• Task item: Please restate, exactly as written, the lines running from the beginning of the material through the line that has "off := 0x2C, stride" in it.

• Data listing:
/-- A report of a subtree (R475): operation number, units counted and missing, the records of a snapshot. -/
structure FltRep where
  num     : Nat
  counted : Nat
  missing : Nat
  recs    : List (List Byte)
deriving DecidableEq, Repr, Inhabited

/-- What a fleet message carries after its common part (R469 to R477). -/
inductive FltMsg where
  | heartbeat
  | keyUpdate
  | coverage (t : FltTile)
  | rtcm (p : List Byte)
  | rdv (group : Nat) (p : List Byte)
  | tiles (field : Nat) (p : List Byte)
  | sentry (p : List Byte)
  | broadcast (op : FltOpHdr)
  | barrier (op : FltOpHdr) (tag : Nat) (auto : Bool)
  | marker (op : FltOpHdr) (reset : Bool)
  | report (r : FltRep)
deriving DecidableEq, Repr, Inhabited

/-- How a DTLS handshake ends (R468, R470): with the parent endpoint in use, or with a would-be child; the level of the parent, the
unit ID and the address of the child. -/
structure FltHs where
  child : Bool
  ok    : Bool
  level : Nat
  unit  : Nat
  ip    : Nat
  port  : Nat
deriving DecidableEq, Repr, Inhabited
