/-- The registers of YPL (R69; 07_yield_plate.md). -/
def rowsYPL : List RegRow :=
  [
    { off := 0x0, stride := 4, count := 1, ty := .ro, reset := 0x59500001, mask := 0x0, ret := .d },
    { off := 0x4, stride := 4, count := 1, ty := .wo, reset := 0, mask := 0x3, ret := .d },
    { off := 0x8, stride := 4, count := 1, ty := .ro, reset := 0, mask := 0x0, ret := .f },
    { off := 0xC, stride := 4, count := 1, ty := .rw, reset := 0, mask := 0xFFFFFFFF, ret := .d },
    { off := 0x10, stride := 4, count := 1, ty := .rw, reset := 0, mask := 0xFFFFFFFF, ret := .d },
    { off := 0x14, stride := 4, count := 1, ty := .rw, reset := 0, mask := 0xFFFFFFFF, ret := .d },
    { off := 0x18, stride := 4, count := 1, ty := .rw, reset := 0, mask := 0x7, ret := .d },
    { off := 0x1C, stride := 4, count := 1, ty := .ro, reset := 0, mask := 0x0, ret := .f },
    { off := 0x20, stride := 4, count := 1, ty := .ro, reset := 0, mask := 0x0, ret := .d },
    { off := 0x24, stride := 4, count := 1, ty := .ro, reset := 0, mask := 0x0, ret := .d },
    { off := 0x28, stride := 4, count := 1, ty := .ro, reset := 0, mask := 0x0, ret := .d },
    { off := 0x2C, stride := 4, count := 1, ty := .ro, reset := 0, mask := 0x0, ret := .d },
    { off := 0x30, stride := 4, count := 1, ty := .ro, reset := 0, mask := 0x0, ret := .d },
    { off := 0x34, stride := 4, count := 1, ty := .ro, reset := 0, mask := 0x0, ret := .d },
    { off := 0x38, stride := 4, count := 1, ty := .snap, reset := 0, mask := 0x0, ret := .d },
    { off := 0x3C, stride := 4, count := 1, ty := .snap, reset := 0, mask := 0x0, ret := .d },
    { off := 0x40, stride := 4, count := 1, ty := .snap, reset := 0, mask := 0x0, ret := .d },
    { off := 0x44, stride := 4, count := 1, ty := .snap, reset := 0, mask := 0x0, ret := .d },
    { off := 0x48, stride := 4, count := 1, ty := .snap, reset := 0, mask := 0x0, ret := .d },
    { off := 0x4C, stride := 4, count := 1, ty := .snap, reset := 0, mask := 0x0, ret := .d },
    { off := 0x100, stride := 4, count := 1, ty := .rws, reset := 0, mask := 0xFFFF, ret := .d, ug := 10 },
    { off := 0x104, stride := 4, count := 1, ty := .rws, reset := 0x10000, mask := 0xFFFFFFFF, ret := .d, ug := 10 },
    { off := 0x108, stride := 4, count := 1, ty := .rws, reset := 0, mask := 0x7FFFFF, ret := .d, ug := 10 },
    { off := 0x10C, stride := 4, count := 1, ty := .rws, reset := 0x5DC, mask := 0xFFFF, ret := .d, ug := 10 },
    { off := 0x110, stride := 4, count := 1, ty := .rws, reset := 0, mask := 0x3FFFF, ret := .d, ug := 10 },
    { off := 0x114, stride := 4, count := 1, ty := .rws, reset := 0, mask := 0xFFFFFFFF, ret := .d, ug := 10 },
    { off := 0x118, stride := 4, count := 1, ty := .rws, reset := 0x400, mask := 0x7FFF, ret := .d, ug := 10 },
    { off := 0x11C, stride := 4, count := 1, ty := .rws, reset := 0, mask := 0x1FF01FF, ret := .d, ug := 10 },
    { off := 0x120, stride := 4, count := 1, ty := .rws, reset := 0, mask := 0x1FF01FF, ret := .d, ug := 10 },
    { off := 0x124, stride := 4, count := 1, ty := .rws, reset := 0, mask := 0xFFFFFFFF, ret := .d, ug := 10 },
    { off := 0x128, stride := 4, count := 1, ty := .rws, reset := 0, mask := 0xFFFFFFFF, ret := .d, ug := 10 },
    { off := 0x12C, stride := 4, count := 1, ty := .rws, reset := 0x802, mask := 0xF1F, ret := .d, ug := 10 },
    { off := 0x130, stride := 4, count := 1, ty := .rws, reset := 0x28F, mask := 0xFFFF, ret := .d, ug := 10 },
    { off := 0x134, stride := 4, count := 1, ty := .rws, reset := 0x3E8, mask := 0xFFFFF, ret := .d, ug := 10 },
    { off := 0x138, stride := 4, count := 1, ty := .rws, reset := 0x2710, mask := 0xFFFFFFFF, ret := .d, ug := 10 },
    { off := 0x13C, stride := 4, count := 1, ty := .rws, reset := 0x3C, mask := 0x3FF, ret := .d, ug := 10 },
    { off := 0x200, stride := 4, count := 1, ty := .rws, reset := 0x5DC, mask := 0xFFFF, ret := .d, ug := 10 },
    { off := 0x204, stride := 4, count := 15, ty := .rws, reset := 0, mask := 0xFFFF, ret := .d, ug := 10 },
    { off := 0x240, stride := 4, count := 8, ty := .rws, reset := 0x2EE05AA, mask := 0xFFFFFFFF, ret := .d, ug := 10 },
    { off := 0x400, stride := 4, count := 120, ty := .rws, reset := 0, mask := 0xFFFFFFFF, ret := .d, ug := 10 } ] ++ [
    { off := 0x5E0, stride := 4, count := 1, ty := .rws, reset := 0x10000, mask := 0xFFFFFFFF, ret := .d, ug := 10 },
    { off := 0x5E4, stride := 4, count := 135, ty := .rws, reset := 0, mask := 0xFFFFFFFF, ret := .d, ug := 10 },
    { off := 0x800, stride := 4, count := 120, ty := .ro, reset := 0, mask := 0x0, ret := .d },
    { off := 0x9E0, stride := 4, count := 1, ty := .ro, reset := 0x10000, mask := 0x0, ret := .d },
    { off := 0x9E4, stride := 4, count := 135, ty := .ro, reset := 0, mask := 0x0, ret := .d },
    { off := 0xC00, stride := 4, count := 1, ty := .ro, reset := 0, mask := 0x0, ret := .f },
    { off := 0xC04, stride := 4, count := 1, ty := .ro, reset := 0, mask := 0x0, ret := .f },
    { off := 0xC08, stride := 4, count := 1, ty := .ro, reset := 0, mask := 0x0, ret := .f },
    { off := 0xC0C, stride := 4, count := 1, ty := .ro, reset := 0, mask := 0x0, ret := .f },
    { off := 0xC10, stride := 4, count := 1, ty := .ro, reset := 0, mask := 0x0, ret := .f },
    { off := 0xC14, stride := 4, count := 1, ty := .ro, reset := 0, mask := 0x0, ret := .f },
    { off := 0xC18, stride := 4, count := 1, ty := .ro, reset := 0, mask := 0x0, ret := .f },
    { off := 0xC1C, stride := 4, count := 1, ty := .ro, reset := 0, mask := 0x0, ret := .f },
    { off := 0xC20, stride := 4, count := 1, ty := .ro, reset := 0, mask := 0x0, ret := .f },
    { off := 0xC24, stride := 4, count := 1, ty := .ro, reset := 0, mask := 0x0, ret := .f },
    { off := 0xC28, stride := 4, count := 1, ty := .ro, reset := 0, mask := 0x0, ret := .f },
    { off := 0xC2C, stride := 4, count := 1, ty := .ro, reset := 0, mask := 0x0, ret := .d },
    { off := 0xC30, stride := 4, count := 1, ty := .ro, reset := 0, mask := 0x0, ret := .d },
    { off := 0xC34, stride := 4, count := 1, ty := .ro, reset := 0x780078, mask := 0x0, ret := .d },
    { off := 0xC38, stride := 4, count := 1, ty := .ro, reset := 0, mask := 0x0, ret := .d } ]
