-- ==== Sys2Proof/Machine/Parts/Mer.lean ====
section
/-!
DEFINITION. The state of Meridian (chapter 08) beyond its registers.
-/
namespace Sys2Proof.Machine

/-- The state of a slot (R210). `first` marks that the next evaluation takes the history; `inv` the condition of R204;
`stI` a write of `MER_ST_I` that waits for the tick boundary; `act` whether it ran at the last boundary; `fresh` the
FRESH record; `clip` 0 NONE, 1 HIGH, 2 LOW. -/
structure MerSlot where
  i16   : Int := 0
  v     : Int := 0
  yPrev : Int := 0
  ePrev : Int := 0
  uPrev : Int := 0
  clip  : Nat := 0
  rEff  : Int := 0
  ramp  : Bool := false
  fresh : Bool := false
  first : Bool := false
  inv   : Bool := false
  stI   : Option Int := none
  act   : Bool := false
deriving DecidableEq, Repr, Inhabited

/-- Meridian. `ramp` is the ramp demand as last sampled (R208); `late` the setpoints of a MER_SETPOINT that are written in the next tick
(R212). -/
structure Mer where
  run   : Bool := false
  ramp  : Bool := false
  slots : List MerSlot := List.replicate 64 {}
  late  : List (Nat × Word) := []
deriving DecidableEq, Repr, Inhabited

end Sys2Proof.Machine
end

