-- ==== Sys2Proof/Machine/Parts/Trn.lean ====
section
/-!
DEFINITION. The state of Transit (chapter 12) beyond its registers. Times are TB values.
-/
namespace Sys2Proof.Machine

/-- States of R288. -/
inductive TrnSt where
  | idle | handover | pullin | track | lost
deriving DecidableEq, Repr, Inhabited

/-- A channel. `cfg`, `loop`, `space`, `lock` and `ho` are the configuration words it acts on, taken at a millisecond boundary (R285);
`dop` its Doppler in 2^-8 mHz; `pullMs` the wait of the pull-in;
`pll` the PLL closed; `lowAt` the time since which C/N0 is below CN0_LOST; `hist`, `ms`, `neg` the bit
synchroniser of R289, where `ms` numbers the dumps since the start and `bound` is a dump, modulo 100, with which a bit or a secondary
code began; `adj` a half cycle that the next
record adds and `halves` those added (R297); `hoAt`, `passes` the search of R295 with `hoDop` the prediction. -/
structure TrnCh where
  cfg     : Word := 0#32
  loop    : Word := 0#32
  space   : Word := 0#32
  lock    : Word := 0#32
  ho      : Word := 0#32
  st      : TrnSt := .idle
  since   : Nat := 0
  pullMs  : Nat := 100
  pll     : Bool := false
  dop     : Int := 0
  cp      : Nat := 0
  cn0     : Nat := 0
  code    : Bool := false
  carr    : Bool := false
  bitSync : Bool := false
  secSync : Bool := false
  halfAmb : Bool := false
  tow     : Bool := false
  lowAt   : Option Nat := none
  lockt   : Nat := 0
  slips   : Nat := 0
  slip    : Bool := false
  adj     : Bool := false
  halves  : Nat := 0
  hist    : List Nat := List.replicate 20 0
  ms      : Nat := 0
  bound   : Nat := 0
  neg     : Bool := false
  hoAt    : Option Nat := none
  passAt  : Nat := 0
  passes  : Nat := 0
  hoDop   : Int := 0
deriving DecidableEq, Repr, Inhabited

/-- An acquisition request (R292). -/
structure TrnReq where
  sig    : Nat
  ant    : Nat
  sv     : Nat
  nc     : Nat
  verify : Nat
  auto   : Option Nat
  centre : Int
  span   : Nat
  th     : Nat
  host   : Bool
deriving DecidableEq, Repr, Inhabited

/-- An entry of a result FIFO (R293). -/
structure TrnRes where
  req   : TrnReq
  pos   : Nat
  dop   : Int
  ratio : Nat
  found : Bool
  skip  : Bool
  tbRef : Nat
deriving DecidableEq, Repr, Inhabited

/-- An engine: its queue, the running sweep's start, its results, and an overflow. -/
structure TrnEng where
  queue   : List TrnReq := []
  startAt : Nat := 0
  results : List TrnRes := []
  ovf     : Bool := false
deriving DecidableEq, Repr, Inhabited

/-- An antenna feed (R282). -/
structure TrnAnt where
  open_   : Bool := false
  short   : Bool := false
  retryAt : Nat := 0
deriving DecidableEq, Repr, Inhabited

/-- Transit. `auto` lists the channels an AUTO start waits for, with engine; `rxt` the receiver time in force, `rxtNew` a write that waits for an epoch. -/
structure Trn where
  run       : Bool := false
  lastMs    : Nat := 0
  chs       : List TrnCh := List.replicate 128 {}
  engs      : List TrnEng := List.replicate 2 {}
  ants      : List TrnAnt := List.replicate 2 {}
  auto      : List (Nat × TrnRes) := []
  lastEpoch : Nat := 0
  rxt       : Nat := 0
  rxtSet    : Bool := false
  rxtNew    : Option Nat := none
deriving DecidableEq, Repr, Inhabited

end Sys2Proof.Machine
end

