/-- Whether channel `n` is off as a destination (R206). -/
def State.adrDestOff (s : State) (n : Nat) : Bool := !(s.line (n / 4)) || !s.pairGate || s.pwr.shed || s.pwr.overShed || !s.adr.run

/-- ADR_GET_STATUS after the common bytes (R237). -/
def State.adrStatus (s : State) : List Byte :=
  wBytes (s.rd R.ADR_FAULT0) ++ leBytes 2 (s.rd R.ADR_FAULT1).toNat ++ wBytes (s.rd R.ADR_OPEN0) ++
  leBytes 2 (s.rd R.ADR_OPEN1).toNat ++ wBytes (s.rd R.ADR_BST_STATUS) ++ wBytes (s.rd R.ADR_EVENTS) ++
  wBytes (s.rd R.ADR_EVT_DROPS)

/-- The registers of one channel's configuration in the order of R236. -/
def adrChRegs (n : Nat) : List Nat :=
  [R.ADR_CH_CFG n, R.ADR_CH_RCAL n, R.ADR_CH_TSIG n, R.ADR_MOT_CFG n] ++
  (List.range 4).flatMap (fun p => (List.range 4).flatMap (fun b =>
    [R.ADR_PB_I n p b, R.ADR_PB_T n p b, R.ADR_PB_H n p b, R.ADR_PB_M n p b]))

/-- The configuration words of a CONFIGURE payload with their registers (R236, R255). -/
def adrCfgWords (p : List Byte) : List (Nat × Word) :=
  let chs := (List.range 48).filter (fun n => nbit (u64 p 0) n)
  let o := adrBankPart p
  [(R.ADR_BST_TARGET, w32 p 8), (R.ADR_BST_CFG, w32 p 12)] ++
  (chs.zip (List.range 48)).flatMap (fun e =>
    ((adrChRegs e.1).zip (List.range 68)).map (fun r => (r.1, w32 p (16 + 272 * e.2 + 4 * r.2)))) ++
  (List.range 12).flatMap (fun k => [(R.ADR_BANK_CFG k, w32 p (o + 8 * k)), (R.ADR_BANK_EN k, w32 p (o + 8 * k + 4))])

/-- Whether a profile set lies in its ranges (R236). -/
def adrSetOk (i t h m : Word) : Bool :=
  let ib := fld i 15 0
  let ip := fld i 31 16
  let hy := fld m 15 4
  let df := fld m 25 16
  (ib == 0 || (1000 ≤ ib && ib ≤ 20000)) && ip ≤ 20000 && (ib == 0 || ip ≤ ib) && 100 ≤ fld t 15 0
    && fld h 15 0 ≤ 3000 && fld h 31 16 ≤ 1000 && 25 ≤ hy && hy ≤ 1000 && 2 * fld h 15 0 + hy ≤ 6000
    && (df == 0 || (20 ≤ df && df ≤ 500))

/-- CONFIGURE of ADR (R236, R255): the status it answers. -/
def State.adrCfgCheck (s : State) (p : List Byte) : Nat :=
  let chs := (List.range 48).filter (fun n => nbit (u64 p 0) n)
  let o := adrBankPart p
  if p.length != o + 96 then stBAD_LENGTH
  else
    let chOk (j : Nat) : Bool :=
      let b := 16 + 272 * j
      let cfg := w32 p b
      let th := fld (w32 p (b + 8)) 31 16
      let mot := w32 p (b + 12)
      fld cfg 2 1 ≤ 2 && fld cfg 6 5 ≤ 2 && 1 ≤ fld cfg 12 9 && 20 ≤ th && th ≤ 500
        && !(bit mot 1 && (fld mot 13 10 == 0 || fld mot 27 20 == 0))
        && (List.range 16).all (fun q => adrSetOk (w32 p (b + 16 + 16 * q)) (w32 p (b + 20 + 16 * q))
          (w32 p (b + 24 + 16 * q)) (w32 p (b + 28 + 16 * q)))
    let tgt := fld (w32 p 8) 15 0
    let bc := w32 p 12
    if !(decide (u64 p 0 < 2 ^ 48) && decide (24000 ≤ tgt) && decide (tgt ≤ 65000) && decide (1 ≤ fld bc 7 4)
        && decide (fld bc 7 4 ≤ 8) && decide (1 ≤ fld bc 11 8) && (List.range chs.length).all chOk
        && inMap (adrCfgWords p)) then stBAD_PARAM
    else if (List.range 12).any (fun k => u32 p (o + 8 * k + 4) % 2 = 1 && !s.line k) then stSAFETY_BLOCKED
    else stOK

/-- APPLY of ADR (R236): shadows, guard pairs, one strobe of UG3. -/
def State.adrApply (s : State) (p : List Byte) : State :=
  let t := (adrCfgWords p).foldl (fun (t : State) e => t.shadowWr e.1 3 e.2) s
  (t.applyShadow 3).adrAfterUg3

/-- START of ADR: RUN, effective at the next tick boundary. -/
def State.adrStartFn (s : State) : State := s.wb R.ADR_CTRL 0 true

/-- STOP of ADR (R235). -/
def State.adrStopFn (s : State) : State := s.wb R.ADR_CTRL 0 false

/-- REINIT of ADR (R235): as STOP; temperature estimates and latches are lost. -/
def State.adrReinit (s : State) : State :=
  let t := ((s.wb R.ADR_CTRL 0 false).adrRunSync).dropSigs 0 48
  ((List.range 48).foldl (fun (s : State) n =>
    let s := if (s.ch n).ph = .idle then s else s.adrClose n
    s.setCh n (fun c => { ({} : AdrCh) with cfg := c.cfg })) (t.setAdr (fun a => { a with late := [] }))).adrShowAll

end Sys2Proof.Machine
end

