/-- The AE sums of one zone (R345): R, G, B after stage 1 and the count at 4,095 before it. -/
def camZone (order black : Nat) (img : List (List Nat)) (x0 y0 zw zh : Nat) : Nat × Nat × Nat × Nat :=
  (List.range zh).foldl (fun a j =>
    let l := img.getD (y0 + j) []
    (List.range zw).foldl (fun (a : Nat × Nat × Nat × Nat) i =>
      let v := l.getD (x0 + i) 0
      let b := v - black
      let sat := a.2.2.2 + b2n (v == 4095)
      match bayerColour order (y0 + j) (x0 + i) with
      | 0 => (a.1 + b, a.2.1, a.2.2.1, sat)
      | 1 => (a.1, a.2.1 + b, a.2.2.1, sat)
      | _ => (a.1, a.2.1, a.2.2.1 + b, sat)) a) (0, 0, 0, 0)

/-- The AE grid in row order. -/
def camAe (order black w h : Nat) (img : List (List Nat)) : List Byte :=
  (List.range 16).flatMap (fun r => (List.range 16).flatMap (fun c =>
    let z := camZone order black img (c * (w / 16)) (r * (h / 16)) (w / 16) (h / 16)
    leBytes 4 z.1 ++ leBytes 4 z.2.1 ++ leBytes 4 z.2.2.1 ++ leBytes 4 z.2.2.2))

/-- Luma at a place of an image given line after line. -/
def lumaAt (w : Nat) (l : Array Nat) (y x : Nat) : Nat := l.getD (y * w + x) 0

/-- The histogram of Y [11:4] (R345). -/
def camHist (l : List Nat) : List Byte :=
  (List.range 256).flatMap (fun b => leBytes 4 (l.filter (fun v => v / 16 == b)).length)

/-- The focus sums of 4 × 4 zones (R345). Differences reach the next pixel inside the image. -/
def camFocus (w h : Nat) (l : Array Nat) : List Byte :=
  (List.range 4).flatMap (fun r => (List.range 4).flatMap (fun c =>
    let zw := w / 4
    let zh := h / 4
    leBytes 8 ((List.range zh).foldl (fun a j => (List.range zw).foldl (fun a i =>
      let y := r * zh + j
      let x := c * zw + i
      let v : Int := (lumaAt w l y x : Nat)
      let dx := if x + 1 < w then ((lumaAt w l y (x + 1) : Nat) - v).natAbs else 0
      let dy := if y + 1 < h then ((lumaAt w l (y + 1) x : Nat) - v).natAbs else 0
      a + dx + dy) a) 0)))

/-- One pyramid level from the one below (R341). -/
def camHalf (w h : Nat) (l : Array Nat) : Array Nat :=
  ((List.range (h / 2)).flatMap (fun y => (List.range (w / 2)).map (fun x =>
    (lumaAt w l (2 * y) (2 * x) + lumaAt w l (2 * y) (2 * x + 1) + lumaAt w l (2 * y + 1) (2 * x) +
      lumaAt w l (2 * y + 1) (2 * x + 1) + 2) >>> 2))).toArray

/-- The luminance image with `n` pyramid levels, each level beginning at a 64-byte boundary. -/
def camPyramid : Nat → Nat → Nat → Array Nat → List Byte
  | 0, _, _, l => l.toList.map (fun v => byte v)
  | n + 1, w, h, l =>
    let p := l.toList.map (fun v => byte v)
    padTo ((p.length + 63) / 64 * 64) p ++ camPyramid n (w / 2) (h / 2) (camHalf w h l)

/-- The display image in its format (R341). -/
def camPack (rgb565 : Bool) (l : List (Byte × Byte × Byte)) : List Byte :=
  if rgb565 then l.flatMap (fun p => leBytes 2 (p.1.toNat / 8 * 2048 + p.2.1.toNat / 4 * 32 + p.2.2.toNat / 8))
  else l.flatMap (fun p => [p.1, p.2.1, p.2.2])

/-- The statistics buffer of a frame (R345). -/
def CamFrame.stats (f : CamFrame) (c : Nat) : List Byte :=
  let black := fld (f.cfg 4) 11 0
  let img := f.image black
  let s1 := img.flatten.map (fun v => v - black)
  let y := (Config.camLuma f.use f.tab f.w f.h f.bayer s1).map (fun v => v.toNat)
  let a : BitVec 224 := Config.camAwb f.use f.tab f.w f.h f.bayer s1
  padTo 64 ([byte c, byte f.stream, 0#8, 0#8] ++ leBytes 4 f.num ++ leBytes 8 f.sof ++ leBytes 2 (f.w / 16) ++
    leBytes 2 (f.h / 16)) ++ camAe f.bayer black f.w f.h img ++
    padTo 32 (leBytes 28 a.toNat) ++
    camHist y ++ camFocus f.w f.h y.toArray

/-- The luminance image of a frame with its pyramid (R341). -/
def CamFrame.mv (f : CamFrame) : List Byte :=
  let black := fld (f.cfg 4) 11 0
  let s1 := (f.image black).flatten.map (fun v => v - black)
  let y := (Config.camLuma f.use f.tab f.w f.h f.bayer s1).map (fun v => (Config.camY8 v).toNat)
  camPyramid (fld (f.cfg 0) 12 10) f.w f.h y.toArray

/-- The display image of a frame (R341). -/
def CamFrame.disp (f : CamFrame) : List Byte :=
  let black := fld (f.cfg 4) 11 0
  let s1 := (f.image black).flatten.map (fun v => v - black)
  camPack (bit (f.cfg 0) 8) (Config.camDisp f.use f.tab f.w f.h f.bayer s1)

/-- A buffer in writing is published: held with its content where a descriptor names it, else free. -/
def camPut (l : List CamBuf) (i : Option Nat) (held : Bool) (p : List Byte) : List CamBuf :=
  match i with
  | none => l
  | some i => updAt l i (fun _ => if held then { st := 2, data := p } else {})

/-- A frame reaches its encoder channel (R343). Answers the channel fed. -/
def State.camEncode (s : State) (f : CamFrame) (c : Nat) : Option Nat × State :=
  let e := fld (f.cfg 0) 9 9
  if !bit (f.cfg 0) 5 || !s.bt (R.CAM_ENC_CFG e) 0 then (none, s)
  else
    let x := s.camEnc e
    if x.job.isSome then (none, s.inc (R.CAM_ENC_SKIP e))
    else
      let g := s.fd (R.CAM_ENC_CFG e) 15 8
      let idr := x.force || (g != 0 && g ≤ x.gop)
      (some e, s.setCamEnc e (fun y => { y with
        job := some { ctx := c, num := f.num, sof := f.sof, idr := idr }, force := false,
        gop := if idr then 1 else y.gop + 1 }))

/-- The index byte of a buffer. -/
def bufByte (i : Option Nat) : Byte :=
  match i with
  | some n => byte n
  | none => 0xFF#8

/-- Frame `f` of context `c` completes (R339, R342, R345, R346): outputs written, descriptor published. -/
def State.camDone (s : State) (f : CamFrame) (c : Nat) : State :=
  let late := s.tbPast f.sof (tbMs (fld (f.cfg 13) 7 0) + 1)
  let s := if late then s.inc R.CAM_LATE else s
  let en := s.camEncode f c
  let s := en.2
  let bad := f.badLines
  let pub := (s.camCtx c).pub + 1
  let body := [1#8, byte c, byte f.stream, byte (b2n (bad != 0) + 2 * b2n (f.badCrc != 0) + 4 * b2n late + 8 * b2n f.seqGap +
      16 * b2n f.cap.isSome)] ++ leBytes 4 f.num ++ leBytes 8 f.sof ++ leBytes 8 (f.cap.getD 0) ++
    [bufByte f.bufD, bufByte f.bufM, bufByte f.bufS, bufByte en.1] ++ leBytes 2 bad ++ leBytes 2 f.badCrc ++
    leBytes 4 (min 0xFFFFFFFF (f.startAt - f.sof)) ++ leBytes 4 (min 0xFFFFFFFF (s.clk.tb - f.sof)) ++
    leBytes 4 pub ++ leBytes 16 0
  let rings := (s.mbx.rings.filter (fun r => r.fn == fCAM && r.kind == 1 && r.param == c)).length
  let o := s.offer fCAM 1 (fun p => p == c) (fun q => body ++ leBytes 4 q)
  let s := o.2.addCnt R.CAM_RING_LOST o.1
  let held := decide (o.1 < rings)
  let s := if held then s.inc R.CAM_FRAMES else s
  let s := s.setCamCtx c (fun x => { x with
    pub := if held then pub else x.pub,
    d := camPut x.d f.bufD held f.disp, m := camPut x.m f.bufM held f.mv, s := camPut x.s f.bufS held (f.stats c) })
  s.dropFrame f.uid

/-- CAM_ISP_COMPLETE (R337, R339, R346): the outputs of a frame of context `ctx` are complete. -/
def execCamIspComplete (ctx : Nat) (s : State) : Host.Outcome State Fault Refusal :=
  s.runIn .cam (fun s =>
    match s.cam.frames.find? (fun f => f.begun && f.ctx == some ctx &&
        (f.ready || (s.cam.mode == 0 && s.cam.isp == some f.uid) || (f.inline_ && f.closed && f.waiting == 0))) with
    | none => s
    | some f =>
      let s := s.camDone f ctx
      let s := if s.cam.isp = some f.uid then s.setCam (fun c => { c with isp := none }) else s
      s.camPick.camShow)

• Answer box:
/-- A report of a subtree (R475): operation number, units counted and missing, the records of a snapshot. -/
structure FltRep where
  num     : Nat
  counted : Nat
  missing : Nat
  recs    : List (List Byte)
deriving DecidableEq, Repr, Inhabited

/-- What a fleet message carries after its common part (R469 to R477). -/
inductive FltMsg where
  | heartbeat
  | keyUpdate
  | coverage (t : FltTile)
  | rtcm (p : List Byte)
  | rdv (group : Nat) (p : List Byte)
  | tiles (field : Nat) (p : List Byte)
  | sentry (p : List Byte)
  | broadcast (op : FltOpHdr)
  | barrier (op : FltOpHdr) (tag : Nat) (auto : Bool)
  | marker (op : FltOpHdr) (reset : Bool)
  | report (r : FltRep)
deriving DecidableEq, Repr, Inhabited

/-- How a DTLS handshake ends (R468, R470): with the parent endpoint in use, or with a would-be child; the level of the parent, the
unit ID and the address of the child. -/
structure FltHs where
  child : Bool
  ok    : Bool
  level : Nat
  unit  : Nat
  ip    : Nat
  port  : Nat
deriving DecidableEq, Repr, Inhabited
/-- The registers of YPL (R69; 07_yield_plate.md). -/
def rowsYPL : List RegRow :=
  [
    { off := 0x0, stride := 4, count := 1, ty := .ro, reset := 0x59500001, mask := 0x0, ret := .d },
    { off := 0x4, stride := 4, count := 1, ty := .wo, reset := 0, mask := 0x3, ret := .d },
    { off := 0x8, stride := 4, count := 1, ty := .ro, reset := 0, mask := 0x0, ret := .f },
    { off := 0xC, stride := 4, count := 1, ty := .rw, reset := 0, mask := 0xFFFFFFFF, ret := .d },
    { off := 0x10, stride := 4, count := 1, ty := .rw, reset := 0, mask := 0xFFFFFFFF, ret := .d },
    { off := 0x14, stride := 4, count := 1, ty := .rw, reset := 0, mask := 0xFFFFFFFF, ret := .d },
    { off := 0x18, stride := 4, count := 1, ty := .rw, reset := 0, mask := 0x7, ret := .d },
    { off := 0x1C, stride := 4, count := 1, ty := .ro, reset := 0, mask := 0x0, ret := .f },
    { off := 0x20, stride := 4, count := 1, ty := .ro, reset := 0, mask := 0x0, ret := .d },
    { off := 0x24, stride := 4, count := 1, ty := .ro, reset := 0, mask := 0x0, ret := .d },
    { off := 0x28, stride := 4, count := 1, ty := .ro, reset := 0, mask := 0x0, ret := .d },
    { off := 0x2C, stride := 4, count := 1, ty := .ro, reset := 0, mask := 0x0, ret := .d },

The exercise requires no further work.